Over the past few weeks, the privately owned schools in Jammu and Kashmir are in the news for charging high tuition fee. This was not the first time that the nitizens and parents started complaining about the private schools but it has become a routine in J&K over the past few years.
This time the issue came to limelight given the situation across the globe on basis of which the parents were expecting some relaxation in paying the school fee of their children.
But, the parents were taken by a surprise after the government allowed the private schools to charge only tuition fee from parents for the lockdown period. The move was justified by the government saying that the private schools have to pay salary to the teachers who were regularly taking online classes during the COVID-19 lockdown period.
While the parents complain of fleecing by private schools, the former justifies the stand under the garb of paying wages to the teachers working in these private educational institutions. The claim is made without revealing the amount paid to these teachers. Despite persistent demand from parents, no private school has so far put the salary budget of teachers in public domain to justify their demand.
The fact of the matter is that the teachers are abysmally low-paid and the amount charged from parents is not only linked with the salary of teachers but schools earn a good profit out of it. But rarely any attention is paid to the plight of teachers working in schools.
After demanding the fee from parents, the management of the schools justify profiteering in the name of annual hike in the teachers’ salaries, but the teachers themselves, who often work harder than the government-run schoolteachers, rue that they are paid abysmally low salaries; annual increments other incentives remain a distant dream for them.
As per the official figures there are around 7010 private schools – 2710 in Kashmir and 4300 in Jammu division. Out of this 1542 are primary level, 2135 middle, 1338 high schools and 444 higher secondary schools in Kashmir Valley. The total student population in private schools is over 7.5 lakh. These schools employ around 40000 teachers and 25000 other non-teaching staff including drivers and helpers.
Without any job security the teachers hired by private schools are usually paid less that the government pays daily-wagers in the education department.
In some cases it has come to fore that the teachers are often hired in March and fired in October to maximise profits of the private schools. This is done to deny the salary of teachers for winter months.
The management in some of the schools does it tactfully either by changing the nature of job or by creating mental pressure to force the teachers to quit.
If we go by the version of the private school teachers, majority of them are paid Rs 7000 to Rs 8000 per month. Only few schools which comprises not more than two percent of the total private schools pay above Rs 20000 or Rs 30000 to a private school teacher per month.
Having seen the private sector very closely for last more than seven years, I have seen how majority of the private school teachers are exploited by the school management. However, the management puts the blame on parents for not paying dues on time due to which they find it hard to enhance the monthly salary or pay incentives to the teachers.
On the other hand, the teachers complain of absent pay-scale standards for the private schools on the basis of which teachers could be paid an annual hike in their salary. The way private school teachers are treated by the management indicates that the schools have an impression that they are not accountable to anyone for this and this exploitation has gone unnoticed over the years, and most probably will continue in future as well.
Nearly every year, the privately-owned schools legally or illegally increase tuition fee of students by around eight to ten percent without seeking permission from competent authority but that hike does not reflect in the teachers’ salary.
The irony is that over the years the department has not formulated any mechanism to regulate salaries of teachers and staff employed by private schools.
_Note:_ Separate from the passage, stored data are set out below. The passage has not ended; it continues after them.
/-- The end of a WRSR frame: the protection bits, and BUSY with `wrsrBusy` (R84; log 20). -/
theorem endWrsr_flags {v : Byte} {s u : State} (hp : s.params.wf = true) (h : endWrsr v s = .next u) :
    FlagsWritten s.params (.wrsr v) s.dev u.dev := by
  obtain ⟨_, hbusyBit, hwelBit⟩ := Params.wf_bits hp
  have hwelKept : welIn s.params (writeProtection s.params s.dev.status v) = welIn s.params s.dev.status :=
    writeProtection_bit _ _ _ hwelBit
  unfold endWrsr at h
  split at h
  · cases h
  split at h
  · cases h
  cases h
  generalize hw : setArmed false (setStatus (writeProtection s.params s.dev.status v) s) = w
  have hpar : w.params = s.params := by rw [← hw]; rfl
  have hstatus : w.dev.status = writeProtection s.params s.dev.status v := by rw [← hw]; rfl
  have harmed : w.dev.armed = false := by rw [← hw]; rfl
  unfold wrsrFlight
  split
  · next hbusy =>
    obtain ⟨hset, hwel, _⟩ := startFlight_status (hpar ▸ hp) .writeStatus
    rw [hpar] at hset hwel hbusy
    refine ⟨fun hne => absurd (hwel.trans ?_) hne, fun _ => ⟨hset, rfl, .inr (.inr (.inr ⟨hbusy, v, rfl⟩))⟩,
      fun _ => ⟨v, rfl⟩, ?_⟩
    · rw [hstatus, hwelKept]
    · show w.dev.armed = true ↔ _
      simp [harmed]
  · refine ⟨fun hne => absurd ?_ hne, fun hne => absurd ?_ hne, fun _ => ⟨v, rfl⟩, by simp [harmed]⟩
    · rw [hstatus, hwelKept]
    · rw [hstatus]
      exact writeProtection_bit _ _ _ hbusyBit

/-- The end of any command. -/
theorem endCommand_flags {i : Instr} {s u : State} (hp : s.params.wf = true) (h : endCommand i s = .next u) :
    FlagsWritten s.params i s.dev u.dev := by
  cases i with
  | read a n => cases h; exact .of_status rfl (by simp)
  | program a v => exact acceptWrite_flags hp (.inl ⟨a, v, rfl⟩) h
  | wren => exact endWren_flags hp h
  | rdsr => cases h; exact .of_status rfl (by simp)
  | ce => exact acceptWrite_flags hp (.inr (.inr rfl)) h
  | se a => exact acceptWrite_flags hp (.inr (.inl ⟨a, rfl⟩)) h
  | ewsr => exact endEwsr_flags h
  | wrsr v => exact endWrsr_flags hp h

/-! ### A whole command -/

/-- A command that ends with the reference device ends in the device's end of it, from a state whose STATUS is that before
the frame. -/
theorem exec_endCommand {i : Instr} {s t : State} (hr : Reference s) (h : exec i s = .next t) :
    ∃ u w, u.params = s.params ∧ u.dev.status = s.dev.status ∧ endCommand i u = .next w ∧ t.dev = w.dev := by
  rw [exec_transaction] at h
  obtain ⟨x, hx, h⟩ := andThen_eq_next.1 h
  rcases transaction_reference (transaction_gate hx) hr (decodeFrame_encode i) with
    ⟨y, hins, got, hy, hs, _⟩ | ⟨f, hf, _⟩
  · obtain ⟨w, hw, hend⟩ := andThen_eq_next.1 (hy ▸ hx)
    cases hend
    refine ⟨driveCsn true y, w, hs.inFrame.params, ?_, hw, ?_⟩
    · show y.dev.status = s.dev.status
      rw [(hs.inFrame.dev_reference hr).frame]
    · split at h <;> cases h <;> rfl
  · rw [hf] at hx
    cases hx

/-- Settles O28: the flags are written by the device's end of the command, and no command moves the array. -/
theorem whichCommandWritesWhichFlag : Obligations.WhichCommandWritesWhichFlag := by
  intro i s t hr hp h
  obtain ⟨hmoved, _⟩ := exec_acted h
  obtain ⟨u, w, hpar, hstatus, hend, hdev⟩ := exec_endCommand hr h
  obtain ⟨hwel, hbusy, hprot, harmed⟩ := endCommand_flags (hpar ▸ hp) hend
  rw [hpar, hstatus, ← hdev, ← hmoved.params] at hwel hbusy hprot
  rw [← hdev] at harmed
  simp only [isWel, isBusy, isProt]
  rw [← hmoved.params]
  refine ⟨hwel, hbusy, hprot, harmed, fun a => ⟨by rw [hmoved.dev.mem], ?_⟩⟩
  rw [isLost, hmoved.dev.lost, isLost]

end Sys2Proof.Machine
end

section
/-! PROOFS. Where the reference device stops a command (spec/20_memory.md R65, R73, R82, R84; spec/60_exceptions.md
R254). -/

namespace Sys2Proof.Machine

open Sys2Proof

/-! ### A frame that the device has taken in whole -/

/-- The device at the end of the frame of `i` begun in `s`: what the tests at that end look at (R69, R82, R84). -/
structure FrameTaken (s : State) (i : Instr) (u : State) : Prop where
  params : u.params = s.params
  status : u.dev.status = s.dev.status
  armed : u.dev.armed = s.dev.armed
  rxBytes : u.dev.rxBytes = encode i

theorem FrameTaken.isBusy {s u : State} {i : Instr} (h : FrameTaken s i u) : isBusy u = isBusy s := by
  rw [Machine.isBusy, Machine.isBusy, h.params, h.status]

/-- The block's end of the frame of `i`, the device having ended the command in `w`: PHASE, and what the caller gets back
(R170, R175, R178). -/
def commandEnded (i : Instr) (w : State) : State :=
  if i = .rdsr then returnByte { setPhase .idle w with ret := transactionRet w.block }
  else { setPhase .idle w with ret := transactionRet w.block }

/-- A COMMAND WITH THE REFERENCE DEVICE: its frame is taken in whole and the command ends as the device ends it, the bytes
`ins` having come in; or the device faults inside the frame (R83, R254). -/
theorem exec_reference_cases (i : Instr) {s : State} (h : Ready s) (hr : Reference s) :
    (∃ u ins, FrameTaken s i u ∧ ins.length = (encode i).length ∧ Answered s (encode i) ins
      ∧ exec i s = andThen (endCommand i u) fun w => .next (commandEnded i w))
    ∨ ∃ f, exec i s = .fault f ∧ MidStop s (encode i) f := by
  rcases transaction_reference (transactionGate_of_ready h) hr (decodeFrame_encode i) with
    ⟨t, hins, got, ht, hs, _⟩ | ⟨f, hf, hm⟩
  · have hdev := (hs.inFrame.dev_reference hr).frame
    refine .inl ⟨driveCsn true t, hins ++ got, ⟨hs.inFrame.params, ?_, ?_, ?_⟩, hs.inFrame.lengths, hs.answered hr, ?_⟩
    · show t.dev.status = _
      rw [hdev]
    · show t.dev.armed = _
      rw [hdev]
    · show t.dev.rxBytes = _
      rw [hdev]
      rfl
    · rw [exec_transaction, ht, andThen_assoc]
      rfl
  · exact .inr ⟨f, by rw [exec_transaction, hf, andThen_fault], hm⟩

/-- A command that is no READ never stops inside its frame: it ends as the device ends it. -/
theorem exec_reference_of_not_read {i : Instr} {s : State} (h : Ready s) (hr : Reference s)
    (hi : (encodeFrame i).opc ≠ Config.opcRead) :
    ∃ u, FrameTaken s i u ∧ exec i s = andThen (endCommand i u) fun w => .next (commandEnded i w) := by
  rcases exec_reference_cases i h hr with ⟨u, _, hu, _, _, he⟩ | ⟨f, _, hm⟩
  · exact ⟨u, hu, he⟩
  · exact absurd hm (not_midStop_of_opc fun hhead => hi (Option.some.inj hhead))

/-- A fault of the device at the end of the frame is the command's. -/
theorem exec_fault_of_endCommand {i : Instr} {s : State} {f : Fault} (h : Ready s) (hr : Reference s)
    (hi : (encodeFrame i).opc ≠ Config.opcRead) (hf : ∀ u, FrameTaken s i u → endCommand i u = .fault f) :
    exec i s = .fault f := by
  obtain ⟨u, hu, he⟩ := exec_reference_of_not_read h hr hi
  rw [he, hf u hu, andThen_fault]

/-! ### READ -/

/-- A READ frame that the device has answered to its end: it was idle, and every address read is in the array (R65, R73,
R82). -/
theorem Answered.read_range {s : State} {a : Addr} {n : Nat} {ins : List Byte}
    (h : Answered s (encode (.read a n)) ins) (hl : ins.length = (encode (.read a n)).length) :
    isBusy s = false ∧ a.toNat < s.params.capacity ∧ a.toNat + n ≤ s.params.capacity := by
  have hlenA := addrBytesOf_length a
  have htake : ∀ k, (encode (.read a n)).take (1 + Config.addrBytes + k)
      = Config.opcRead :: (addrBytesOf a ++ (List.replicate n Config.dummyByte).take k) := fun k => by
    rw [encode_read, show 1 + Config.addrBytes + k = (Config.addrBytes + k) + 1 by omega, List.take_succ_cons, ← hlenA,
      List.take_length_add_append]
  have hlen : (encode (.read a n)).length = 1 + Config.addrBytes + n := by
    rw [encode_read, List.length_cons, List.length_append, hlenA, List.length_replicate]; omega
  obtain ⟨hidle, hbelow⟩ := h.header Config.addrBytes a (by omega)
    ((readHeader_some_iff _ _).2 ⟨addrBytesOf a, by
      simpa [Nat.add_comm] using htake 0, hlenA, joinAddr_addrBytesOf a⟩)
  refine ⟨hidle, hbelow, ?_⟩
  cases n with
  | zero => omega
  | succ k =>
    have hi : 1 + Config.addrBytes + k < ins.length := by omega
    obtain ⟨hlast, _⟩ := h.array (1 + Config.addrBytes + k) _ (List.getElem?_eq_getElem hi)
      ((answerAfter_array_iff _).2 ⟨_, htake k, by rw [List.length_append, hlenA]; omega⟩)
    rw [htake, rdptrAfter_read, List.length_take, List.length_replicate] at hlast
    omega
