-- ==== Sys2Proof/Machine/ByteIO.lean ====
section
/-! DEFINITION. The stream instructions (42_io.md). In a step the stream transaction has completed (00_scope.md R15);
the holds before that are the controller's (Machine/Controller.lean). Neither instruction raises anything (R88). -/

namespace Sys2Proof.Machine

/-- The current cell as an answer to `,` leaves it; at end of input as EOF_POLICY says (42_io.md R86, R87). -/
def State.receive (s : State) (a : InAnswer) : State :=
  match a with
  | .byte b => s.setCell b
  | .eof =>
    match s.cfg.eofPolicy with
    | .keep => s
    | .zero => s.setCell 0

/-- OUT `.` (42_io.md R84). -/
def execOutput (s : State) : Host.Outcome State Fault Refusal := .next (s.outWrite s.cell).advance

/-- IN `,` (42_io.md R86). -/
def execInput (s : State) : Host.Outcome State Fault Refusal := .next (s.consume.receive s.inAnswer).advance

end Sys2Proof.Machine
end

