-- ==== Sys2Proof/Machine/HaltNop.lean ====
section
/-! DEFINITION. The terminator and the no-op bytes (43_halt_nop.md). -/

namespace Sys2Proof.Machine

/-- HALT, the terminator byte (43_halt_nop.md R89): `pc` stays at its index. -/
def execHalt (s : State) : Host.Outcome State Fault Refusal := .next s.halt

/-- NOP, any other byte (43_halt_nop.md R91). -/
def execNop (s : State) : Host.Outcome State Fault Refusal := .next s.advance

end Sys2Proof.Machine
end

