-- ==== Sys2Proof/Machine/Fetch.lean ====
section
/-! DEFINITION. The start of a step: its checks in their order (60_exceptions.md R101), the fetch and the decode
(30_encoding.md R66). -/

namespace Sys2Proof.Machine

/-- What a step finds before it executes anything (30_encoding.md R66 steps 1 to 4; 10_state.md R29 for the gate). -/
def fetch (s : State) : Fetched :=
  match s.phase with
  | .halted => .ended
  | .faulted => .ended
  | .running =>
    if s.cfg.maxCodeSize < s.len then .tooLarge
    else if s.pc = s.len then .endOfBuffer
    else match s.progRead s.pc with
      | none => .outside
      | some b => .instr (decodeByte b)

/-- The state with the byte of a table word at `pc`, and everything else a fetch there needs: the engine running, the
controller in EXEC. -/
def placeTableWord (s : State) (nbits w : Nat) : State :=
  { s with prog := placeByte s.prog s.pc (tableByte nbits w), phase := .running, ctl := .exec }

end Sys2Proof.Machine
end

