-- ==== Sys2Proof/Machine/Controller.lean ====
section
/-! DEFINITION. The cycle-level controller (10_state.md R34, R35) and the engine's ports (R31, 20_memory.md R42, R45,
R46). The step of Machine/Step.lean is the normative semantics (00_scope.md R15); this is the spec's refinement of it
(10_state.md R36), on the same state. -/

namespace Sys2Proof.Machine

/-- What the host has in place when it asserts `rst`: the program and the input of the run to come
(70_reset_and_hazards.md R114, R116). -/
structure Load where
  prog : List Byte
  inp : List Byte
  deriving DecidableEq, Repr

/-- What the host does in one cycle. Which byte an answer brings is not its choice here: it is the next one of `inp`,
or end of stream (20_memory.md R45). -/
structure Pins where
  /-- `rst`, with what is loaded; `none` is `rst` low. -/
  rst : Option Load
  /-- The host answers an input transaction in this cycle. -/
  inReady : Bool
  /-- `out_ready` (20_memory.md R46). -/
  outReady : Bool
  deriving DecidableEq, Repr

/-- The start of a forward skip (10_state.md R35, EXEC): `pc` is not yet changed. -/
def startSkip (s : State) : State := { s with scan := s.pc + 1, sdepth := 1, ctl := .skip }

/-- An instruction in EXEC (10_state.md R35): a skip and the two stream instructions only begin; any other completes
its step in this cycle. -/
def issue (i : Instr) (s : State) : Host.Outcome State Fault Refusal :=
  match i with
  | .loopOpen => if s.cellIsZero then .next (startSkip s) else exec .loopOpen s
  | .input => .next { s with ctl := .waitIn }
  | .output => .next { s with ctl := .waitOut }
  | .right => exec .right s
  | .left => exec .left s
  | .inc => exec .inc s
  | .dec => exec .dec s
  | .loopClose => exec .loopClose s
  | .halt => exec .halt s
  | .nop b => exec (.nop b) s

/-- A cycle in EXEC (10_state.md R35). -/
def cycleExec (s : State) : Host.Outcome State Fault Refusal :=
  match fetch s with
  | .ended => .next { s with ctl := .done }
  | .tooLarge => step s
  | .endOfBuffer => step s
  | .outside => step s
  | .instr i => issue i s

/-- A cycle in SKIP (10_state.md R35): one program byte is scanned. -/
def cycleSkip (s : State) : State :=
  match s.progRead s.scan with
  | none => s.raise .unbalancedBracket
  | some b =>
    if b = Config.terminator then s.raise .unbalancedBracket
    else if nestAfter s.sdepth b = 0 then s.goto (s.scan + 1)
    else s.setScanner (s.scan + 1) (nestAfter s.sdepth b)

/-- One `clk` cycle (10_state.md R35; `rst`: 70_reset_and_hazards.md R113, R114). -/
def cycle (p : Pins) (s : State) : Host.Outcome State Fault Refusal :=
  match p.rst with
  | some l => .next (State.resetWith s.cfg l.prog l.inp)
  | none =>
    match s.ctl with
    | .exec => cycleExec s
    | .skip => .next (cycleSkip s)
    | .waitIn => if p.inReady then execInput s else .next s
    | .waitOut => if p.outReady then execOutput s else .next s
    | .done => .next s

/-- The cycles of a sequence of pins, stopping at the first fault or refusal. -/
def cycles : List Pins → State → Host.Outcome State Fault Refusal
  | [], s => .next s
  | p :: ps, s =>
    match cycle p s with
    | .next t => cycles ps t
    | .fault r => .fault r
    | .refused r => .refused r

/-! ### The ports -/

/-- The two bits of `phase` (10_state.md R29). -/
def Phase.bits : Phase → BitVec 2
  | .running => 0
  | .halted => 1
  | .faulted => 2

/-- `done`: `phase != RUNNING` (10_state.md R31). -/
def State.done (s : State) : Bool := s.phase != .running

/-- The `phase` port (10_state.md R31). -/
def State.phasePort (s : State) : BitVec 2 := s.phase.bits

/-- The `status` port: valid when `done` is high, 0 otherwise (10_state.md R31). -/
def State.statusPort (s : State) : StatusWord := if s.done then s.status else 0

/-- What the loader drives on `prog_len`: the length, or all ones where the port cannot carry it (10_state.md R31). -/
def progLenPort (cfg : Config) (len : Nat) : BitVec cfg.progLenW :=
  if len < 2 ^ cfg.progLenW then BitVec.ofNat _ len else BitVec.allOnes _

/-- `prog_addr`: the program index the engine reads in this cycle, where it reads one (20_memory.md R42). -/
def State.progAddr (s : State) : Option Nat :=
  match s.ctl with
  | .exec => if s.phase = .running ∧ s.len ≤ s.cfg.maxCodeSize ∧ s.pc < s.len then some s.pc else none
  | .skip => if s.scan < s.len then some s.scan else none
  | .waitIn => none
  | .waitOut => none
  | .done => none

/-- `in_req` (20_memory.md R45). -/
def State.inReq (s : State) : Bool := s.ctl == .waitIn

/-- `in_valid` and `in_data`: the byte that the host's answer brings (20_memory.md R45). -/
def State.inByte (s : State) (p : Pins) : Option Byte :=
  if s.inReq && p.inReady then s.inp.head? else none

/-- `in_eof` (20_memory.md R45); never together with `in_valid`. -/
def State.inEof (s : State) (p : Pins) : Bool := s.inReq && p.inReady && s.inp.isEmpty

/-- `out_valid` and `out_data`: the current cell, steady throughout the wait (20_memory.md R46). -/
def State.outByte (s : State) : Option Byte := if s.ctl = .waitOut then some s.cell else none

end Sys2Proof.Machine
end

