/-- Settles O33: `,` advances to the `.` with the byte in the current cell, and `.` writes what that cell reads. -/
theorem echoWritesTheByteRead : Obligations.EchoWritesTheByteRead := by
  intro s b rest hp hl hin hout hinp
  have hread := step_input_byte hp hl hin hinp
  have hcell := Memory.read_write_same s.tape s.dp b
  have hwrite := step_output (s := (({ s with inp := rest } : State).setCell b).advance) hp hl hout hcell
  exact ⟨_, (runFor_succ 1 hread).trans (runFor_succ 0 hwrite), rfl, rfl, rfl, hcell⟩

/-- Settles O7: either cycle leaves the reset state of the build that the two engines share. -/
theorem resetDiscardsTheRun : Obligations.ResetDiscardsTheRun := by
  intro p l s s' hrst hcfg
  have hreset' : cycle p s' = .next (State.resetWith s.cfg l.prog l.inp) := hcfg ▸ cycle_rst hrst s'
  exact ⟨_, _, cycle_rst hrst s, hreset', rfl, rfl, rfl, rfl⟩

end Sys2Proof.Proofs
end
Recently, the issue of fee charged by the private schools and the salary paid to the teachers was discussed in a meeting chaired by J&K Lieutenant Governor, G C Murmu to review the functioning of the education department. In the meeting G C Murmu desired to explore the possibility to provide one-time assistance to the needy private school teachers based on the details of the fee charged by such schools as provided by these institutions.
The decision might raise expectations of thousands of under paid school teachers but all eyes are on government to see that whether the genuine lot of private school teachers are benefitted out of it. Hope this first of its kind step, if implemented on ground, will benefit the deserving lot and not the institutions which have been already benefited by the government through several means. Let the standards of the private school teachers are raise who otherwise are treated as bonded laborers.